What such narratives show, the legal
corpus amplifies. Defined as the property of men (Exod. 20:17; Deut. 5:21),
women did not control their own bodies. A man expected to marry a virgin,
though his own virginity need not be intact. A wife guilty of earlier
fornication violated the honor and power of both her father and husband. Death
by stoning was the penalty (Deut. 22:13-21). Moreover, a woman had no right to
divorce (Deut. 24:1-4) and, most often, no right to own property. Excluded from
the priesthood, she was considered far more unclean than the male (Lev. 15).
Even her monetary value was less (Lev. 27:1-7). Clearly, this feminist perspective has uncovered
abundant evidence for the inferiority, subordination and abuse of women in
Scripture. Yet the approach has led to different conclusions. Some people
denounce biblical faith as hopelessly misogynous, although this judgment
usually fails to evaluate the evidence in terms of Israelite culture. Some
reprehensibly use these data to support anti-Semitic sentiments. Some read the
Bible as a historical document devoid of any continuing authority and hence
worthy of dismissal. The “Who cares?” question often comes at this point.
Others succumb to despair about the ever-present male power that the Bible and
its commentators hold over women. And still others, unwilling to let the case
against women be the determining word, insist that text and interpreters
provide more excellent ways.
Prominent among neglected passages are
portrayals of deity as female. A psalmist declares that God is midwife (Ps.
22:9-10): Yet thou art
the one who took me from the womb; thou didst keep me safe upon my mother’s
breast. In turn, God becomes
mother, the one upon whom the child is cast from birth: Upon thee was I
cast from my birth, Although this poem stops
short of an exact equation, in it female imagery mirrors divine activity. What
the psalmist suggests, Deuteronomy 32:18 makes explicit: You were
unmindful of the Rock that begot you Though the RSV
translates accurately “the God who gave you birth,” the rendering is tame. We need
to accent the striking portrayal of God as a woman in labor pains, for the
Hebrew verb has exclusively this meaning. (How scandalous, then, is the totally
incorrect translation in the Jerusalem Bible, “You forgot the God who fathered
you.”). Yet another instance of female imagery is the metaphor of the womb as
given in the Hebrew radicals rhm. In its singular form the word denotes
the physical organ unique to the female. In the plural, it connotes the
compassion of both human beings and God. God the merciful (rahum) is God
the mother. (See, e.g., Jer. 31:15-22.) Over centuries, however, translators
and commentators have ignored such female imagery, with disastrous results for
God, man and woman. To reclaim the image of God female is to become aware of the
male idolatry that has long infested faith.

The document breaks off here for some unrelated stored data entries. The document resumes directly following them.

-- ==== Sys2Proof/Config.lean ====
section
/-! DEFINITION. What an implementation fixes (the parameters of `00_scope.md` R7) and the free values, as one
constant without a body: nothing can be proved about it but what its types say, so a claim about the machine holds
for every value of every parameter. The constraints of R7 and R162 hold by construction: a parameter with a lower
bound is stored as its distance from that bound, a port nibble that must differ from another as its distance from that. -/

namespace Sys2Proof

/-- `TOGGLE_FLIP` (R7): what a masked read flips in the read mask. -/
def toggleFlip : Byte := 0x40

/-- `SECTOR_SIZE` (R7). -/
def sectorSize : Nat := 0x1000

/-- The number of offsets translation can reach, 32 banks of 16KB (`20_memory.md` R50). -/
def reachable : Nat := 0x80000

/-- The parameters of `00_scope.md` R7 and the values the spec leaves to a `draw` (R9). -/
structure Params where
  /-- `CLOCK_CYCLE_PS` less 1: the clock period is positive. -/
  clockExtra : Nat
  /-- `ROM_SIZE` less 0x80000. -/
  romExtra : Nat
  /-- `RAM_SIZE` less 0x80000. -/
  ramExtra : Nat
  /-- `ROM_IMAGE`: the ROM byte at each offset at reset. -/
  romImage : Nat → Byte
  /-- `PAGING_PORT_NIBBLE`. -/
  pagingPortNibble : BitVec 4
  /-- How far the keyboard reader's port nibble lies above the next one after `PAGING_PORT_NIBBLE`, going round: 0 to 14, so
  that it is any nibble but `PAGING_PORT_NIBBLE` (`30_encoding.md` R84, `60_exceptions.md` R162). -/
  keyboardNibbleGap : Fin 15
  /-- The same for the UART's port nibble (`30_encoding.md` R84, `60_exceptions.md` R162). -/
  uartNibbleGap : Fin 15
  /-- `CMD_ADDR_MASK`: the offset bits the flash command recognizer compares. -/
  cmdAddrMask : Offset
  /-- `T_BYTE_PROGRAM_PS`. -/
  tByteProgramPs : Nat
  /-- `T_SECTOR_ERASE_PS`. -/
  tSectorErasePs : Nat
  /-- `T_CHIP_ERASE_PS`. -/
  tChipErasePs : Nat
  /-- `TOGGLE_MASK_RESET`. -/
  toggleMaskReset : Byte
  /-- `VIDEO_PRESENT`. -/
  videoPresent : Bool
  /-- `VIDEO_ABSENT_READ_VALUE`. -/
  videoAbsentReadValue : Byte
  /-- `SAMPLE_PERIOD_PS` less `CLOCK_CYCLE_PS`. -/
  samplePeriodExtra : Nat
  /-- `AUDIO_CAP` less 1. -/
  audioCapExtra : Nat
  /-- `AUDIO_MCR_BIT`, 0 to 7. -/
  audioMcrBit : BitVec 3
  /-- `SAMPLE_BITS` less 2. -/
  sampleBitsExtra : Nat
  /-- `AUDIO_LEVEL` before it is cut to `SAMPLE_BITS` bits (`42_audio.md` R143). -/
  audioLevelRaw : Bool → Nat → Int
  /-- `VOLUME_RESET`, in the model's coding of the volume type by naturals. DESIGN CHOICE: log 8. -/
  volumeReset : Nat
  /-- `LAST_SAMPLE_RESET` before it is cut to `SAMPLE_BITS` bits. -/
  lastSampleRaw : Int
  /-- Free value: the page registers after reset (`10_state.md` R33). DESIGN CHOICE: log 3. -/
  pageReset : BitVec 2 → Byte
  /-- Free value: each RAM byte after reset (`10_state.md` R33). DESIGN CHOICE: log 3. -/
  ramReset : Nat → Byte
  /-- Free value: `deadline` after reset (`10_state.md` R33). DESIGN CHOICE: log 3. -/
  deadlineReset : Nat
  /-- Free value: the ring buffer's slots after reset (`10_state.md` R33), before the cut. DESIGN CHOICE: log 3. -/
  bufReset : Nat → Int
  /-- Free value: the UART's modem-control byte before the UART first reports it. DESIGN CHOICE: log 7. -/
  mcrReset : Byte
  /-- Free value: the n-th `draw byte` (`00_scope.md` R9; R103, R107, R175). DESIGN CHOICE: log 6. -/
  freeByte : Nat → Byte
deriving Inhabited

/-- `CLOCK_CYCLE_PS` > 0. -/
def Params.clockCyclePs (P : Params) : Nat := P.clockExtra + 1

/-- The port nibble of the keyboard reader, never `PAGING_PORT_NIBBLE` (`30_encoding.md` R84). -/
def Params.keyboardNibble (P : Params) : BitVec 4 := P.pagingPortNibble + 1 + BitVec.ofNat 4 P.keyboardNibbleGap.val

/-- The port nibble of the UART's registers, never `PAGING_PORT_NIBBLE` (`30_encoding.md` R84). -/
def Params.uartNibble (P : Params) : BitVec 4 := P.pagingPortNibble + 1 + BitVec.ofNat 4 P.uartNibbleGap.val

/-- `ROM_SIZE` ≥ 0x80000. -/
def Params.romSize (P : Params) : Nat := reachable + P.romExtra

/-- `RAM_SIZE` ≥ 0x80000. -/
def Params.ramSize (P : Params) : Nat := reachable + P.ramExtra

/-- `SAMPLE_PERIOD_PS` ≥ `CLOCK_CYCLE_PS`. -/
def Params.samplePeriodPs (P : Params) : Nat := P.clockCyclePs + P.samplePeriodExtra

/-- `AUDIO_CAP` ≥ 1. -/
def Params.audioCap (P : Params) : Nat := P.audioCapExtra + 1

/-- `SAMPLE_BITS` ≥ 2. -/
def Params.sampleBits (P : Params) : Nat := P.sampleBitsExtra + 2

/-- The integer a `SAMPLE_BITS`-bit two's-complement word holds after `x` is cut to that width. DESIGN CHOICE: log 9. -/
def Params.toSample (P : Params) (x : Int) : Sample := (BitVec.ofInt P.sampleBits x).toInt

/-- A sample fits `SAMPLE_BITS` signed bits (`10_state.md` R25). -/
abbrev Params.inRange (P : Params) (x : Sample) : Prop :=
  -(2 ^ (P.sampleBits - 1) : Int) ≤ x ∧ x < (2 ^ (P.sampleBits - 1) : Int)

/-- `AUDIO_LEVEL(sig, volume)` (`42_audio.md` R143). -/
def Params.level (P : Params) (sig : Bool) (volume : Nat) : Sample := P.toSample (P.audioLevelRaw sig volume)

/-- `LAST_SAMPLE_RESET`. -/
def Params.lastSampleReset (P : Params) : Sample := P.toSample P.lastSampleRaw

/-- The parameters of the machine at hand: no body, so no proof can see what they are. -/
opaque Config.params : Params

end Sys2Proof
end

A woman conceived and bore a son and when she
saw that he was a goodly child she hid him three months. And when she could
hide him no longer, she took for him a basket made of bulrushes and she put the
child in it and placed it among the reeds at the river’s bank. And his sister
stood at a distance to know what would be done to him. [Exod. 2:2-4]. In quiet and secret ways the defiance resumes
as a mother and daughter scheme to save their baby son and brother, and this
action enlarges when the daughter of Pharaoh appears at the riverbank.
Instructing her maid to fetch the basket, the princess opens it, sees a crying
baby, and takes him to her heart even as she recognizes his Hebrew identity.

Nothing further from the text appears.